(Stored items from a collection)

-*-

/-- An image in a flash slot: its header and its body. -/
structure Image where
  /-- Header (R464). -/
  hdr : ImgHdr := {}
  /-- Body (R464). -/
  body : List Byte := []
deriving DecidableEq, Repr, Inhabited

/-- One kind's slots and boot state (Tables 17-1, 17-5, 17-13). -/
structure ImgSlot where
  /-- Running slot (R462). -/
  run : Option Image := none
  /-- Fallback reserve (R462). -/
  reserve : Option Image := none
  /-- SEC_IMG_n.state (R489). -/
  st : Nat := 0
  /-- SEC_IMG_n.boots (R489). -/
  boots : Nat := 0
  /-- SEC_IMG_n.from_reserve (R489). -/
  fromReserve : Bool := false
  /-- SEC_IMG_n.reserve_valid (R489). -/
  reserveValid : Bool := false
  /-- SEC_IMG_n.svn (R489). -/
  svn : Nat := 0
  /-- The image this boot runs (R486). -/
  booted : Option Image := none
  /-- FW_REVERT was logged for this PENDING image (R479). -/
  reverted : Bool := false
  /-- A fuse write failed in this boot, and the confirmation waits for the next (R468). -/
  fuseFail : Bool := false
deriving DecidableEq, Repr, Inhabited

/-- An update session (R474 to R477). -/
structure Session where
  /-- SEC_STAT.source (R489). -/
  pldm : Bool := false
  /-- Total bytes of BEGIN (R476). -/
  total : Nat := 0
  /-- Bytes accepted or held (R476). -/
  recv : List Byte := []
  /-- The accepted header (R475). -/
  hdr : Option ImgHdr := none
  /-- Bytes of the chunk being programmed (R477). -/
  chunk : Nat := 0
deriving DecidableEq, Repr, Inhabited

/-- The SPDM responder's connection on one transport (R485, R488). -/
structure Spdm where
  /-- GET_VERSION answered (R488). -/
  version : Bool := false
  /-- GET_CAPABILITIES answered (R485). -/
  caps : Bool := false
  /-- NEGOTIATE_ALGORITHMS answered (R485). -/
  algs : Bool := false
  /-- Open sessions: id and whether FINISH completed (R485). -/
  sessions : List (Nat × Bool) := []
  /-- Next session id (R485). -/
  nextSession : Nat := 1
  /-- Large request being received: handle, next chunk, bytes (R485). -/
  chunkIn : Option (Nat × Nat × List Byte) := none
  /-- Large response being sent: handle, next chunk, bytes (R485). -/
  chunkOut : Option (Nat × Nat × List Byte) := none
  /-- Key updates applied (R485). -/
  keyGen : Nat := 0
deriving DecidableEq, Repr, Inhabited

-*-

Transcribe each record exactly. Leave nothing out.

▶ _Task response_:
/-- An image in a flash slot: its header and its body. -/
structure Image where
  /-- Header (R464). -/
  hdr : ImgHdr := {}
  /-- Body (R464). -/
  body : List Byte := []
deriving DecidableEq, Repr, Inhabited

/-- One kind's slots and boot state (Tables 17-1, 17-5, 17-13). -/
structure ImgSlot where
  /-- Running slot (R462). -/
  run : Option Image := none
  /-- Fallback reserve (R462). -/
  reserve : Option Image := none
  /-- SEC_IMG_n.state (R489). -/
  st : Nat := 0
  /-- SEC_IMG_n.boots (R489). -/
  boots : Nat := 0
  /-- SEC_IMG_n.from_reserve (R489). -/
  fromReserve : Bool := false
  /-- SEC_IMG_n.reserve_valid (R489). -/
  reserveValid : Bool := false
  /-- SEC_IMG_n.svn (R489). -/
  svn : Nat := 0
  /-- The image this boot runs (R486). -/
  booted : Option Image := none
  /-- FW_REVERT was logged for this PENDING image (R479). -/
  reverted : Bool := false
  /-- A fuse write failed in this boot, and the confirmation waits for the next (R468). -/
  fuseFail : Bool := false
deriving DecidableEq, Repr, Inhabited

/-- An update session (R474 to R477). -/
structure Session where
  /-- SEC_STAT.source (R489). -/
  pldm : Bool := false
  /-- Total bytes of BEGIN (R476). -/
  total : Nat := 0
  /-- Bytes accepted or held (R476). -/
  recv : List Byte := []
  /-- The accepted header (R475). -/
  hdr : Option ImgHdr := none
  /-- Bytes of the chunk being programmed (R477). -/
  chunk : Nat := 0
deriving DecidableEq, Repr, Inhabited

/-- The SPDM responder's connection on one transport (R485, R488). -/
structure Spdm where
  /-- GET_VERSION answered (R488). -/
  version : Bool := false
  /-- GET_CAPABILITIES answered (R485). -/
  caps : Bool := false
  /-- NEGOTIATE_ALGORITHMS answered (R485). -/
  algs : Bool := false
  /-- Open sessions: id and whether FINISH completed (R485). -/
  sessions : List (Nat × Bool) := []
  /-- Next session id (R485). -/
  nextSession : Nat := 1
  /-- Large request being received: handle, next chunk, bytes (R485). -/
  chunkIn : Option (Nat × Nat × List Byte) := none
  /-- Large response being sent: handle, next chunk, bytes (R485). -/
  chunkOut : Option (Nat × Nat × List Byte) := none
  /-- Key updates applied (R485). -/
  keyGen : Nat := 0
deriving DecidableEq, Repr, Inhabited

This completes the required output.